A new THaW paper was published at USENIX Security last week. It describes using a laser at a distance of 110 meters to stimulate audio sensors on smart speakers and thereby insert audio commands that are accepted as coming from a legitimate user. Techniques for dealing with this vulnerability are proposed.
Takeshi Sugawara, Benjamin Cyr, Sara Rampazzi, Daniel Genkin, and Kevin Fu. Light Commands: Laser-Based Audio Injection Attacks on Voice-Controllable Systems. In Proceedings of the USENIX Security Symposium (USENIX Security), pages 2631–2648, August 2020. USENIX Association.
Paper and video presentation at https://www.usenix.org/conference/usenixsecurity20/presentation/sugawara
Early THaW research on contact tracing is finding new relevance as groups across the US and around the world scramble to develop privacy-preserving contact-tracing apps. Notable app efforts include DP-3T, PEPP-PT, and SafePaths. All of those efforts focus on privacy-preserving apps for retrospective notification of persons who may have had “contact” with a person later determined to be ill with an infectious disease, where “contact” occurs when spending time in close proximity to the infected person.

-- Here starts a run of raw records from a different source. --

-- ==== Sys2Proof/Machine/Tick.lean ====
section
/-! DEFINITION. The management tick (R32): thermal states (R437, R438), coolant supervision (R436), calibration due (R283), TIME
exchanges (R333), and the consecutive-tick counts behind the rows of chapters 10, 11 and 14. -/

namespace Sys2Proof.Machine

/-! ## Thermal states (R437, R438, R440, R480) -/

/-- The powered vales with a T_v in the tick that ends, each with its sum and count of conversions. -/
def State.tickVales (s : State) : List (Nat × Nat × Nat) :=
  ((List.range 84).filter s.interiorUp).filterMap (fun v =>
    let t := s.valeTick v
    if t.2 = 0 then none else some (v, t))

/-- Whether a mean of conversions is at or above a code. -/
def atLeast (t : Nat × Nat) (code : Nat) : Bool := decide (code * t.2 ≤ t.1)

/-- The hottest of a list of vales, the lowest index among equals. -/
def hottest (vs : List (Nat × Nat × Nat)) : Option (Nat × Nat × Nat) :=
  vs.foldl (fun (b : Option (Nat × Nat × Nat)) v => match b with
    | none => some v
    | some w => if w.2.1 * v.2.2 < v.2.1 * w.2.2 then some v else some w) none

/-- The thermal state of a half and its count of ticks below t_warn decided at the end of a tick (R437, R438). -/
def State.halfState (s : State) (vs : List (Nat × Nat × Nat)) (h : Half) : State :=
  let own := vs.filter (fun v => valeInHalf h v.1)
  let old := match h with | .west => s.thm.westState | .east => s.thm.eastState
  let below := match h with | .west => s.thm.belowW | .east => s.thm.belowE
  if own.isEmpty then s
  else
    let warm := own.any (fun v => atLeast v.2 s.thm.tWarn.toNat)
    let hot := own.any (fun v => atLeast v.2 s.thm.tThrottle.toNat)
    let st : BitVec 2 := if hot ∨ old = 2 then 2 else if warm then 1 else 0
    let n := if warm then 0 else below + 1
    let s1 := match h with
      | .west => { s with thm := { s.thm with westState := st, belowW := n } }
      | .east => { s with thm := { s.thm with eastState := st, belowE := n } }
    let s2 := if old = 0 ∧ st ≠ 0 then s1.event [.pf, .bmc] 0x37 ((hottest own).elim 0 (·.1)) else s1
    if hot then s2.setCause h 0 true else s2

/-- The ticks that a vale in emergency has been cool (R440). -/
def State.coolTick (s : State) (v : Nat) : State :=
  let cs := ((List.range 32).map (fun i => s.conv (32 * v + i))).filter (fun c => decide (0 < c.tickCnt))
  let cool := !cs.isEmpty && cs.all (fun c => decide (c.tickSum ≤ 600 * c.tickCnt))
  { s with thm := { s.thm with coolTicks := s.thm.coolTicks.upd 0 v (fun n => if cool then n + 1 else 0) } }

/-- Everything the TEMP conversions of the tick decide. -/
def State.thermalTick (s : State) : State :=
  let vs := s.tickVales
  let s1 := match hottest vs with
    | some v => { s with thm := { s.thm with hotVale := BitVec.ofNat 7 v.1, hotCode := meanCode v.2 } }
    | none => s
  let s2 := (s1.halfState vs .west).halfState vs .east
  (valesOf s2.thm.emerg).foldl State.coolTick s2

/-! ## Coolant (R435, R436) -/

/-- The sum and count of a module input's conversions in the tick. -/
def State.modIn? (s : State) (i : Nat) : Nat × Nat := s.sens.modTick.get (0, 0) i

/-- Whether an input's tick mean lies below a code; an input without conversions is not evaluated (log entry 21). -/
def meanBelow (t : Nat × Nat) (code : Nat) : Bool := decide (t.1 < code * t.2)

/-- Whether an input's tick mean lies above a code. -/
def meanAbove (t : Nat × Nat) (code : Nat) : Bool := decide (code * t.2 < t.1)

/-- Flow below Q_min(T_in), from the sums of the inlet and flow inputs: code − 100 < 300 + 12 · max(0, inlet − 375) / 5 (R435). -/
def flowBelowQmin (inlet flow : Nat × Nat) : Bool :=
  if inlet.1 ≤ 375 * inlet.2 then meanBelow flow 400
  else decide (5 * flow.1 * inlet.2 < 2000 * flow.2 * inlet.2 + 12 * (inlet.1 - 375 * inlet.2) * flow.2)

/-- Q_min in 0.1 L/min at an inlet mean, to nearest. -/
def qMinOf (inlet : Nat × Nat) : BitVec 10 :=
  BitVec.ofNat 10 (rneNat (1500 * inlet.2 + 12 * (inlet.1 - 375 * inlet.2)) (5 * inlet.2))

/-- A consecutive-tick count continued while its condition holds. -/
def consec (n : Nat) (c : Bool) : Nat := if c then n + 1 else 0

/-- Events for a condition that arises. -/
def State.arises (s : State) (old new_ : Bool) (code : Byte) (arg : Nat) : State :=
  if new_ && !old then s.event [.pf, .bmc] code arg else s

/-- The coolant inputs evaluated on their tick means (Table 14.6). An open inlet or flow input counts as low flow; with the hub's
service site dead every input counts as open. -/
def State.coolantTick (s : State) : State :=
  let lost := decide ((s.site hubSite).fstate = 3)
  let wire : Nat → Bool := fun i => lost || s.sens.openWire.getLsbD i
  let inl := s.modIn? 0
  let out := s.modIn? 1
  let flw := s.modIn? 2
  let openIn := wire 0
  let openFl := wire 2
  let known := (openIn || openFl) || (decide (0 < inl.2) && decide (0 < flw.2))
  let keep := fun (i : Nat) (old new_ : Bool) => if wire i then false else if (s.modIn? i).2 = 0 then old else new_
  let high := keep 0 s.cool.inletHigh (meanAbove inl 450)
  let low := keep 0 s.cool.inletLow (meanBelow inl 325)
  let rise := if wire 0 || wire 1 then false else if inl.2 = 0 ∨ out.2 = 0 then s.cool.outletRise
    else decide (inl.1 * out.2 + 75 * inl.2 * out.2 < out.1 * inl.2)
  let flowLow := if openIn || openFl then true else if known then flowBelowQmin inl flw else s.cool.flowLow
  let veryLow := !openFl && meanBelow flw 340
  let leakA := keep 3 s.cool.leakA (meanBelow (s.modIn? 3) 100)
  let leakB := keep 4 s.cool.leakB (meanBelow (s.modIn? 4) 100)
  let bus := let t := s.modIn? 5
    if t.2 = 0 then s.pwr.busRange else meanBelow t 750 || meanAbove t 850
  let very45 := !openIn && meanAbove inl 475
  let anyOpen := (List.range 8).any wire
  let good := known && !flowLow && !(leakA || leakB) && !anyOpen && !(meanBelow inl 325) && !(meanAbove inl 475)
  let newOpen := (List.range 5).filter (fun i => wire i && !(s.cool.isOpen.getLsbD i))
  let opens := if lost && !s.cool.hubLost then newOpen ++ [5, 6, 7] else newOpen
  let s1 := s.arises s.cool.inletHigh high 0x32 1
  let s2 := s1.arises s.cool.inletLow low 0x32 2
  let s3 := s2.arises s.cool.outletRise rise 0x32 4
  let s4 := s3.arises false ((leakA && !s.cool.leakA) || (leakB && !s.cool.leakB)) 0x33
    ((if leakB then 2 else 0) + (if leakA then 1 else 0))
  let s5 := opens.foldl (fun (t : State) i => t.event [.pf, .bmc] 0x34 i) s4
  let s6 := s5.arises s.pwr.busRange bus 0x35 1
  let c := s.cool
  { s6 with
    pwr := { s6.pwr with busRange := bus, limitTicks := if s.pwr.limit then s.pwr.limitTicks + 1 else 0 }
    cool := { s6.cool with
      qMin := if openIn ∨ inl.2 = 0 then c.qMin else qMinOf inl
      isOpen := (List.range 5).foldl (fun (a : BitVec 5) i => if wire i then a ||| (1#5 <<< i) else a) 0
      hubLost := lost, leakA := leakA, leakB := leakB, flowLow := flowLow, outletRise := rise, inletLow := low, inletHigh := high
      goodTicks := consec c.goodTicks good
      hotInletTicks := consec c.hotInletTicks very45
      lowFlowTicks := if known then consec c.lowFlowTicks flowLow else c.lowFlowTicks
      veryLowTicks := if openFl || decide (0 < flw.2) then consec c.veryLowTicks veryLow else c.veryLowTicks
      inletClearTicks := consec c.inletClearTicks (!very45)
      flowClearTicks := consec c.flowClearTicks (known && !flowLow)
      failTicks := if c.fail then c.failTicks + 1 else 0
      failClearTicks := consec c.failClearTicks (known && !flowLow && !leakA && !leakB) } }

/-! ## Counts of other chapters -/

/-- A clean tick of a SUSPECT tile counted (R305): none in a tick with a mismatch, or with its spare in a session or waiting for one. -/
def State.cleanTick (s : State) (k : Nat) (r : SiteSt) : SiteSt :=
  if r.fstate = 2 ∧ r.faultTime.toNat / 2 ^ 20 ≠ s.tick ∧ !(s.wgt.sessions.any (fun x => decide (x.site = k ∧ x.p = r.amap.spare))) ∧
      !(s.flt.respares.any (fun e => decide (e.1 = k))) then
    { r with cleanTicks := satInc r.cleanTicks }
  else r

/-- The ticks a port has waited for its admission, or since it failed. -/
def Port.waitTick (p : Port) : Port :=
  if (p.state = 1 ∧ p.rate ≠ 3) ∨ p.state = 2 ∨ p.state = 5 then { p with admitTicks := p.admitTicks + 1 } else p

/-- The tick's TIME frames: on every port that is UP or has begun its exchanges (R329, R333). -/
def State.timeFrames (s : State) : State :=
  ((List.range 24).filter (fun n => let p := s.port n; p.state == 3 || p.state == 2 || (p.state == 1 && p.rate != 3))).foldl
    State.sendTime s

/-- THERM_ALERT_N at the end of a tick (R480). -/
def State.alertTick (s : State) : State :=
  { s with thm := { s.thm with
    alertN := s.thm.westState == 0 && s.thm.eastState == 0 && s.thm.emerg == 0 &&
      !(s.cool.causeInlet || s.cool.causeFlow || s.cool.fail) } }

/-- The group pause a master announces under STRICT for every cadence tick (R392). -/
def State.cadencePause (s : State) : State :=
  if !s.nv.profileShared && s.fab.member && decide (s.fab.master.toNat = s.device ∧ (s.tick + 1) % (max 1 s.sens.cadence.toNat) = 0) then
    s.announcePause
  else s

/-- FAB_ALIGN.err: the largest error of the tick, which the clocks of two devices decide: free, at most 17 counts while aligned (R344). -/
def State.alignErr (s : State) : State :=
  if s.fab.member && decide (s.fab.master.toNat ≠ s.device) then
    let r := s.free
    { r.2 with fab := { r.2.fab with err := BitVec.ofNat 16 (if s.fab.aligned then r.1.toNat % 18 else r.1.toNat) } }
  else { s with fab := { s.fab with err := 0 } }

/-- Whether a chunk stays in the DRAM tier: a DRAM tensor, or a precision matrix placed there (R125). -/
def GenChunk.inDram (c : GenChunk) : Bool := decide ((c.kind = 5 ∨ c.kind = 6) ∧ c.dest < 0x00C000000000)

/-- A chunk of the DRAM tier whose contents no longer have its SHA-512: a silent error (R125). Which class of Table 10.1 that is the spec does
not say: DESIGN CHOICE, its data is poison from then on, which classifies no site, and an entry of class POISON is logged (log entry 81). -/
def State.checkChunk (s : State) (c : GenChunk) : State :=
  if digestBits (sha512 (s.rdBytes c.dest c.length)) = c.hash then s
  else
    ({ s with
      poison := s.poison.filter (fun x => !decide (c.dest ≤ x ∧ x < c.dest + c.length)) ++ (List.range c.length).map (c.dest + ·)
    } : State).log 0x04 0 0 0x1F 0 0

/-- The background pass over the DRAM tier of both generation slots, complete once in 2^16 ticks (R125); the model makes the whole of it in the
tick that ends the interval (log entry 81). -/
def State.dramPass (s : State) : State :=
  if (s.tick + 1) % 2 ^ 16 = 0 then
    (([s.wgt.genA, s.wgt.genB].filter (·.committed)).flatMap (fun g => g.chunks.filter GenChunk.inDram)).foldl State.checkChunk s
  else s

/-- What the end of management tick n does. -/
def State.endTick (s : State) : State :=
  let s1 := (s.thermalTick).coolantTick.calTick
  let s2 := { s1 with
    convs := s1.convs.mapVals {} (fun _ c => { c with tickSum := 0, tickCnt := 0 })
    sens := { s1.sens with
      modTick := []
      windowDue := s1.sens.windowDue || decide ((s.tick + 1) % s1.sens.window.toNat = 0) }
    sites := s1.sites.mapVals {} (fun k r => s1.cleanTick k r)
    fab := { s1.fab with ports := s1.fab.ports.mapVals {} (fun _ p => p.waitTick) } }
  ((s2.timeFrames).alertTick.alignErr.cadencePause).dramPass

/-- MANAGEMENT_TICK: the device time reaches the end of the tick, and its evaluations are made. -/
def execManagementTick (s : State) : Out :=
  actAt {
      freeCount := true, clk := true, thm := true, pwr := true, cool := true, poison := true, sites := true, convs := true, sens := true,
      flt := true, fab := true, chans := true, hif := true }
      (fun s => if s.boot.done.getLsbD 0 then BitVec.ofNat 64 ((s.tick + 1) * 2 ^ 20) else s.time)
      (fun s => if s.boot.done.getLsbD 0 then s.endTick else s) s

/-- STATISTICS_TICK_END: the calibration of every vale whose statistics tick is over falls due; a group's member asks for a pause
(R283, R348). -/
def execStatisticsTickEnd (s : State) : Out :=
  act { sens := true, fab := true } (fun s =>
    if s.sens.statOver = 0 then s
    else
      let s1 := { s with sens := { s.sens with statDone := s.sens.statDone ||| s.sens.statOver, statOver := 0 } }
      if s1.nv.profileShared then s1.askPause else s1) s

end Sys2Proof.Machine
end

THaW student Aarathi Prasad went further, devising a system that could also detect “close encounters”, e.g., for those who may have visited a place soon after the infected person left. Some diseases, including perhaps the coronavirus, can linger in the air or on surfaces for hours.
Aarathi Prasad and David Kotz. ENACT: Encounter-based Architecture for Contact Tracing. Proceedings of the ACM Workshop on Physical Analytics (WPA), pages 37–42. ACM Press, June 2017. doi:10.1145/3092305.3092310. ©Copyright ACM.
Abstract: Location-based sharing services allow people to connect with others who are near them, or with whom they shared a past encounter. Suppose it were also possible to connect with people who were at the same location but at a different time – we define this scenario as a close encounter, i.e., an incident of spatial and temporal proximity. By detecting close encounters, a person infected with a contagious disease could alert others to whom they may have spread the virus. We designed a smartphone-based system that allows people infected with a contagious virus to send alerts to other users who may have been exposed to the same virus due to a close encounter. We address three challenges: finding devices in close encounters with minimal changes to existing infrastructure, ensuring authenticity of alerts, and protecting privacy of all users. Finally, we also consider the challenges of a real-world deployment.